Back in the shop, we rescued some unclaimed plexi and put our names on it.  Then we assembled the whole pipe structure on top of its pole.  Right now, Soundball is feeling very tall, and very top-heavy.

Now that all the balls have arrived, we can start constructing the sorter.  We wanted to wait until we had their exact diameters and total volumes.  We plan to work on the sorter on Tuesday night.  It wouldn’t be a bad time to work on the bowl/catcher, either.

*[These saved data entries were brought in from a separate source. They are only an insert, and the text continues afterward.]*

-- ==== Sys2Proof/Tests/Slice0.lean ====
section
/-!
SUPPORT. Tests: ill-formed instructions refused, words of the encodings decoded, one step of each instruction on the spec's own
examples (95_test_vectors; the expected values are the vectors'), and for every obligation with hypotheses a concrete input
that meets them together.
-/

namespace Sys2Proof.Tests

open Sys2Proof.Machine

/-! ## Helpers -/

/-- After reset, with the chip's register at `v`. -/
def withStatus (v : StatusWord) : State := { State.reset with dev := (Dev.powerUp 0).setStatus v }

/-- After reset, with the environment's coming choices. -/
def withCalls (cs : List CallDraw) : State := { State.reset with env := ⟨cs, true, [], [], []⟩ }

/-- After reset, with known bytes in the array. -/
def withMem (m : Memory) : State := { State.reset with dev := { Dev.powerUp 0 with mem := m } }

/-- After reset, with no device plugged in and bytes to come on MISO. -/
def unplugged (bytes : List Byte) : State := { State.reset with env := ⟨[], false, bytes, [], []⟩ }

/-- A session in progress, right after `Select()`. -/
def opened : State := Machine.select State.reset

/-- Hung in the third exchange of a write_byte (R109). -/
def hung : State :=
  { opened with
    busy := true
    stalled := true
    seq := ⟨.tx1, 2, 4⟩
    trace := [.sel, .x 0x02 0x00, .x 0x00 0x00]
    work := ⟨2, [], [0x02, 0x00, 0x13, 0x37, 0x42], 0⟩
    dev := { Dev.powerUp 0 with frm := .addrMid .write 0x00 } }

/-- Hung in the header of a sequential_read of two bytes from 0x000010: the response part is still to come (R71, R109). -/
def hungRead : State :=
  { hung with
    trace := [.sel, .x 0x03 0x00, .x 0x00 0x00]
    work := ⟨2, [], [0x03, 0x00, 0x00, 0x10], 2⟩
    dev := { Dev.powerUp 0 with frm := .addrMid .read 0x00, mem := [(0x10, 0x41), (0x12, 0x43)] } }

/-- Hung in the second exchange of a set_status (R109). -/
def hungStatus : State :=
  { hung with
    trace := [.sel, .x 0x01 0x00]
    work := ⟨1, [], [0x01, 0x81, 0x14], 0⟩
    dev := { Dev.powerUp 0 with frm := .statusInHigh, mem := [(0x10, 0x41)] } }

/-- The chip with its register at `v`, and the environment's coming choices. -/
def withStatusCalls (v : StatusWord) (cs : List CallDraw) : State := { withStatus v with env := ⟨cs, true, [], [], []⟩ }

/-- No device plugged in, and the environment's coming choices. -/
def unpluggedCalls (cs : List CallDraw) : State := { State.reset with env := ⟨cs, false, [], [], []⟩ }

/-- Ready, with other results and an older trace than after reset. -/
def afterOther : State :=
  { State.reset with
    cmd := { Cmd.zero with val8 := 0x55 }
    res := { State.reset.res with ok := true, val8 := 0x42 }
    trace := [.sel, .x 0x05 0x00, .desel] }

/-- A property of the next state; false where there is none. -/
def next (o : Host.Outcome State Fault Refusal) (p : State → Bool) : Bool :=
  match o with
  | .next t => p t
  | _ => false

/-- The operation reports success with this count. -/
def succeeded (n : Nat) (t : State) : Bool := t.res.ok && decide (t.res.err = .success) && decide (t.res.count = n) && t.csN

/-- The operation reports a failure of this kind with this count, chip-select released. -/
def failed (k : ErrKind) (n : Nat) (t : State) : Bool :=
  !t.res.ok && decide (t.res.err = k) && decide (t.res.count = n) && t.csN && !t.busy

/-! ## WellFormed: the primitives have no encoding (R89) -/

theorem test_illformed_select : Instr.wellFormed .select = false ∧ encode .select = none := by decide
theorem test_illformed_deselect : Instr.wellFormed .deselect = false ∧ encode .deselect = none := by decide
theorem test_illformed_transfer : Instr.wellFormed (.transfer [0x02]) = false ∧ encode (.transfer [0x02]) = none := by decide
theorem test_illformed_receive : Instr.wellFormed (.receive 2) = false ∧ encode (.receive 2) = none := by decide

/-! ## Decoding, bit by bit (R70, R74 to R77, R81, R83, R88) -/

/-- S1: `02 00 13 37 42`, in the bits of the MOSI stream of the vector. -/
theorem test_decode_write : decode (.frame [0b00000010, 0b00000000, 0b00010011, 0b00110111, 0b01000010]) =
    .instr (.write 0b0000000001001100110111 [0b01000010]) := by decide
/-- V1: A = 0x155555 is `15 55 55`. -/
theorem test_decode_read : decode (.frame [0b00000011, 0b00010101, 0b01010101, 0b01010101, 0, 0, 0]) =
    .instr (.read 0b0101010101010101010101 3) := by decide
theorem test_decode_readStatus : decode (.frame [0b00000101, 0, 0]) = .instr .readStatus := by decide
/-- V2: 0xA5BD is `A5 BD`. -/
theorem test_decode_writeStatus : decode (.frame [0b00000001, 0b10100101, 0b10111101]) = .instr (.writeStatus 0xA5BD) := by
  decide
theorem test_decode_fastRead : decode (.frame [0b00001011]) = .instr .fastRead := by decide
theorem test_decode_enterDualIo : decode (.frame [0b00111011]) = .instr .enterDualIo := by decide
theorem test_decode_enterQuadIo : decode (.frame [0b00111000]) = .instr .enterQuadIo := by decide
theorem test_decode_resetIo : decode (.frame [0b11111111]) = .instr .resetIo := by decide
theorem test_decode_writeByte : decode (.host ⟨0b0000, 0x3FFFFF, 9, 0xFF, 0xFFFF, 7, []⟩) = .instr (.writeByte 0x3FFFFF 0xFF) := by
  decide
theorem test_decode_sequentialWrite : decode (.host ⟨0b0001, 0x10, 2, 0, 0, 0, [0x41, 0x42]⟩) =
    .instr (.sequentialWrite 0x10 [0x41, 0x42]) := by decide
theorem test_decode_readByte : decode (.host ⟨0b0010, 0x1337, 0, 0, 0, 0, []⟩) = .instr (.readByte 0x1337) := by decide
theorem test_decode_sequentialRead : decode (.host ⟨0b0011, 0x10, 3, 0, 0, 0, []⟩) = .instr (.sequentialRead 0x10 3) := by decide
theorem test_decode_getStatus : decode (.host ⟨0b0100, 0, 0, 0, 0, 0, []⟩) = .instr .getStatus := by decide
theorem test_decode_setStatus : decode (.host ⟨0b0101, 0, 0, 0, 0x8114, 0, []⟩) = .instr (.setStatus 0x8114) := by decide
theorem test_decode_setMode : decode (.host ⟨0b0110, 0, 0, 0, 0, 0b010, []⟩) = .instr (.setMode 0b010) := by decide
theorem test_decode_setPageSize : decode (.host ⟨0b0111, 0, 0, 0, 0, 0b001, []⟩) = .instr (.setPageSize 0b001) := by decide
theorem test_decode_setSlewRate : decode (.host ⟨0b1000, 0, 0, 0, 0, 0b011, []⟩) = .instr (.setSlewRate 0b011) := by decide
theorem test_decode_setDriveStrength : decode (.host ⟨0b1001, 0, 0, 0, 0, 0b111, []⟩) = .instr (.setDriveStrength 0b111) := by
  decide
theorem test_decode_decodeStatus : decode (.host ⟨0b1010, 0, 0, 0, 0x5A5A, 0, []⟩) = .instr (.decodeStatus 0x5A5A) := by decide
theorem test_decode_reservedOpB : decode (.host ⟨0b1011, 0, 0, 0, 0, 0, []⟩) = .instr .reservedOpB := by decide
theorem test_decode_reservedOpCToF : decode (.host ⟨0b1101, 0, 0, 0, 0, 0, []⟩) = .instr (.reservedOpCToF 0b01) := by decide
/-- What is no instruction is rejected by name. -/
theorem test_decode_rejects : decode (.frame []) = .bad .emptyFrame ∧ decode (.frame [0x04]) = .bad (.unknownCode 0x04) ∧
    decode (.frame [0x02, 0x00]) = .bad (.frameShape 0x02) ∧ decode (.frame [0x05, 0]) = .bad (.frameShape 0x05) ∧
    decode (.frame [0x02, 0x40, 0, 0]) = .bad (.addressTopBits 0x40) ∧
    decode (.host ⟨0x1, 0, 3, 0, 0, 0, []⟩) = .bad (.payloadLength 3) := by decide
/-- V1, three rows. -/
theorem test_address_split : header 0x03 0x010000 = [0x03, 0x01, 0x00, 0x00] ∧ header 0x03 0x2AAAAA = [0x03, 0x2A, 0xAA, 0xAA] ∧
    header 0x03 0x3FFF00 = [0x03, 0x3F, 0xFF, 0x00] := by decide
/-- The table's numbering (log 25): codes of a byte and selectors of four bits. -/
theorem test_table_words : decodeTableWord 8 0x02 = some (.write 0 [0]) ∧ decodeTableWord 8 0x0B = some .fastRead ∧
    decodeTableWord 4 0x2 = some (.readByte 0) ∧ decodeTableWord 4 0xB = some .reservedOpB ∧
    decodeTableWord 4 0xF = some (.reservedOpCToF 0b11) := by decide

/-! ## Wire instructions (R58, R59, R63, R64, R170) -/

/-- V4.2: `02 3F FF FF FF` writes location 0x7FFFF. -/
theorem test_write_top : next (exec (.write 0x3FFFFF [0xFF]) State.reset) (fun t =>
    outBytes t.trace == [0x02, 0x3F, 0xFF, 0xFF, 0xFF] && t.dev.mem == [(0x7FFFF, 0xFF)]) = true := by decide
/-- R59, R60: two bytes across the top. -/
theorem test_read_wraps : next (exec (.read 0x07FFFF 2) (withMem [(0, 0x22), (0x7FFFF, 0x11)])) (fun t =>
    t.work.r == [0x11, 0x22]) = true := by decide
/-- V5.1 on the wire. -/
theorem test_readStatus : next (exec .readStatus State.reset) (fun t => t.work.r == [0x40, 0x14]) = true := by decide
/-- R140: ECS may differ after a read of the register, by the environment's choice. -/
theorem test_readStatus_ecs : next (exec .readStatus { State.reset with env := ⟨[], true, [], [], [1]⟩ }) (fun t =>
    t.work.r == [0x40, 0x14] && t.dev.status == 0x6014 && t.env.ecsAfterStatus == []) = true := by decide
/-- R62: ECS is the environment's after a read of the array. -/
theorem test_read_ecs : next (exec (.read 0 1) { State.reset with env := ⟨[], true, [], [1, 0], []⟩ }) (fun t =>
    t.dev.status == 0x6014 && t.env.ecs == [0]) = true := by decide
/-- V5.5 on the wire: ECS is read-only. -/
theorem test_writeStatus : next (exec (.writeStatus 0x6014) State.reset) (fun t =>
    outBytes t.trace == [0x01, 0x60, 0x14] && t.dev.status == 0x4014) = true := by decide
theorem test_fastRead : exec .fastRead State.reset = .refused (.unimplementedCode 0b00001011) := rfl
theorem test_enterDualIo : exec .enterDualIo State.reset = .refused (.unimplementedCode 0b00111011) := rfl
theorem test_enterQuadIo : exec .enterQuadIo State.reset = .refused (.unimplementedCode 0b00111000) := rfl
theorem test_resetIo : exec .resetIo State.reset = .refused (.unimplementedCode 0b11111111) := rfl

/-! ## Array operations (R120 to R123) -/

/-- S1. -/
theorem test_writeByte : next (exec (.writeByte 0x001337 0x42) State.reset) (fun t =>
    outBytes t.trace == [0x02, 0x00, 0x13, 0x37, 0x42] && succeeded 5 t && t.dev.mem == [(0x1337, 0x42)]) = true := by decide
/-- S3. -/
theorem test_writeByte_short : next (exec (.writeByte 0x001337 0x42) (withCalls [.short 4])) (fun t =>
    outBytes t.trace == [0x02, 0x00, 0x13, 0x37] && failed .shortTransfer 4 t) = true := by decide
/-- V4.9: the byte sent is in the array. -/
theorem test_sequentialWrite_short : next (exec (.sequentialWrite 0x10 [0x41, 0x42, 0x43]) (withCalls [.short 5])) (fun t =>
    outBytes t.trace == [0x02, 0x00, 0x00, 0x10, 0x41] && failed .shortTransfer 5 t && t.dev.mem.read 0x10 == some 0x41) = true := by
  decide
/-- V4.16: the wrap at the top of the array. -/
theorem test_sequentialWrite_wraps : next (exec (.sequentialWrite 0x07FFFE [1, 2, 3, 4]) State.reset) (fun t =>
    succeeded 8 t && t.dev.mem == [(0, 3), (1, 4), (0x7FFFE, 1), (0x7FFFF, 2)]) = true := by decide
/-- V4.12. -/
theorem test_readByte : next (exec (.readByte 0x001337) (withMem [(0x1337, 0x42)])) (fun t =>
    succeeded 1 t && t.res.val8 == 0x42 && (outBytes t.trace).take 4 == [0x03, 0x00, 0x13, 0x37]) = true := by decide
/-- V4.13. -/
theorem test_readByte_short : next (exec (.readByte 0x001337) { withCalls [.full, .short 0] with
    res := { State.reset.res with val8 := 0x99 } }) (fun t => failed .shortTransfer 0 t && t.res.val8 == 0x00) = true := by decide
/-- V4.6. -/
theorem test_sequentialRead : next (exec (.sequentialRead 0x10 3) (withMem [(0x10, 0x41), (0x11, 0x42), (0x12, 0x43)])) (fun t =>
    succeeded 3 t && t.res.rbuf == [0x41, 0x42, 0x43]) = true := by decide
/-- V4.11 with the recipe of S4: the tail of the buffer is untouched. -/
theorem test_sequentialRead_short : next (exec (.sequentialRead 0x10 3) { withMem [(0x10, 0x41), (0x11, 0x42), (0x12, 0x43)] with
    env := ⟨[.full, .short 2], true, [], [], []⟩
    res := { State.reset.res with rbuf := [0xEE, 0xEE, 0xEE] } }) (fun t =>
    failed .shortTransfer 2 t && t.res.rbuf == [0x41, 0x42, 0xEE]) = true := by decide

/-! ## Status operations (R140 to R160) -/

/-- V5.1. -/
theorem test_getStatus : next (exec .getStatus State.reset) (fun t => succeeded 2 t && t.res.val16 == 0x4014) = true := by decide
/-- V5.2. -/
theorem test_getStatus_short : next (exec .getStatus (withCalls [.full, .short 1])) (fun t =>
    failed .shortTransfer 1 t && t.res.val16 == 0x4000) = true := by decide
/-- V5.5. -/
theorem test_setStatus_ecs : next (exec (.setStatus 0x6014) State.reset) (fun t =>
    succeeded 3 t && t.dev.status == 0x4014) = true := by decide
/-- V5.6. -/
theorem test_setStatus_short : next (exec (.setStatus 0x8114) (withCalls [.short 2])) (fun t =>
    outBytes t.trace == [0x01, 0x81] && failed .shortTransfer 2 t) = true := by decide
/-- V5.7. -/
theorem test_setMode : next (exec (.setMode 0b010) State.reset) (fun t =>
    succeeded 3 t && t.res.val16 == 0x8014 && t.dev.status == 0x8014 && (outBytes t.trace).drop 3 == [0x01, 0x80, 0x14]) = true := by
  decide
/-- V5.9. -/
theorem test_setMode_invalid : next (exec (.setMode 0b011) State.reset) (fun t =>
    failed .invalidArgument 0 t && t.trace == [] && t.dev.status == 0x4014) = true := by decide
/-- V5.10. -/
theorem test_setPageSize : next (exec (.setPageSize 0b001) State.reset) (fun t =>
    succeeded 3 t && t.res.val16 == 0x4114 && t.dev.status == 0x4114) = true := by decide
/-- V5.17. -/
theorem test_setPageSize_invalid : next (exec (.setPageSize 0b010) State.reset) (fun t =>
    failed .invalidArgument 0 t && t.trace == []) = true := by decide
/-- V5.14: reserved bits are preserved. -/
theorem test_setSlewRate_reserved : next (exec (.setSlewRate 0b000) (withStatus 0x46F4)) (fun t =>
    t.res.val16 == 0x46E4 && t.dev.status == 0x46E4) = true := by decide
/-- S5. -/
theorem test_setSlewRate_isolation : next (exec (.setSlewRate 0b011) (withStatus 0xA5A5)) (fun t =>
    t.res.val16 == 0xA5BD && t.dev.status == 0xA5BD && inBytes t.trace ≠ []) = true := by decide
/-- V5.15: a failed read writes nothing back. -/
theorem test_setDriveStrength_failedRead : next (exec (.setDriveStrength 0b111) (withCalls [.full, .short 1])) (fun t =>
    failed .shortTransfer 0 t && t.res.val16 == 0x4000 && sessionsOpened t.trace == 1 && t.dev.status == 0x4014) = true := by decide
/-- V5.16. -/
theorem test_setDriveStrength_failedWrite : next (exec (.setDriveStrength 0b111) (withCalls [.full, .full, .short 1])) (fun t =>
    failed .shortTransfer 1 t && t.res.val16 == 0x4017 && (outBytes t.trace).drop 3 == [0x01]) = true := by decide
/-- S2, R161. -/
theorem test_decodeStatus_default : next (exec (.decodeStatus 0x4014) State.reset) (fun t =>
    t.res.ok && t.res.fields == ⟨0b01, 0, 0b00, 0, 0b10, 0b100⟩ && t.trace == []) = true := by decide
/-- V3. -/
theorem test_decodeStatus_reserved : next (exec (.decodeStatus 0x5A5A) State.reset) (fun t =>
    t.res.ok && t.res.fields == ⟨0b01, 0, 0b11, 0, 0b11, 0b010⟩) = true := by decide
/-- V5.18. -/
theorem test_reservedOpB : next (exec .reservedOpB State.reset) (fun t => failed .invalidArgument 0 t && t.trace == []) = true := by
  decide
theorem test_reservedOpCToF : next (exec (.reservedOpCToF 0b11) State.reset) (fun t =>
    failed .invalidArgument 0 t && t.cmd.op == 0xF) = true := by decide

Meanwhile, we’ve got serious things to think about:

  • buying an industrial strength lazy susan to make the whole thing spin,
  • weighting the base of the structure so it’s not so top-heavy,
  • and how in the world the release mechanism will work.

NIME prototype

Tuesday, October 16th, 2007

See Rosie’s writeup and a picture of our NIME prototype here.

New Interfaces for Chaos and Fun

Saturday, October 6th, 2007

Here’s the musical instrument that Rosie and I proposed in class last week.  This weekend, we’re going to Home Depot to start getting parts.

Inspirational Device

Monday, September 24th, 2007

A musician friend was staying with me and I showed him the website for this device, the monome. I didn’t realize it wasn’t the only device of its kind until he pulled a sampler out of his duffel bag and started playing with it.

In fact, after doing the reading I realize these devices are in the same family as the Roland TB-303.

I like the monome for its sleek looks. I like the way samplers in general operate, kind of like a portable, customizable version of Garage Band. For someone who doesn’t know anything about electronic music, they seem both magical and — maybe — magically easy to play.

Inspirational Performance

Saturday, September 22nd, 2007

I saw Ben Harper in concert when I was in high school. He played two sets with his band, and then came back onstage to play a full acoustic encore set. He gave so deeply and so much to his audience.

When I was in high school (and listending again now) I loved his music for its catchiness and simplicity. After that show, I loved it because Ben Harper made it.

http://www.youtube.com/watch?v=WtoYKmmnyC4


Inspirational Song

Friday, September 14th, 2007

Al Green was great at writing songs that could’ve been about either Jesus or romantic love. The same sense of euphoria and worship come through toward both subjects.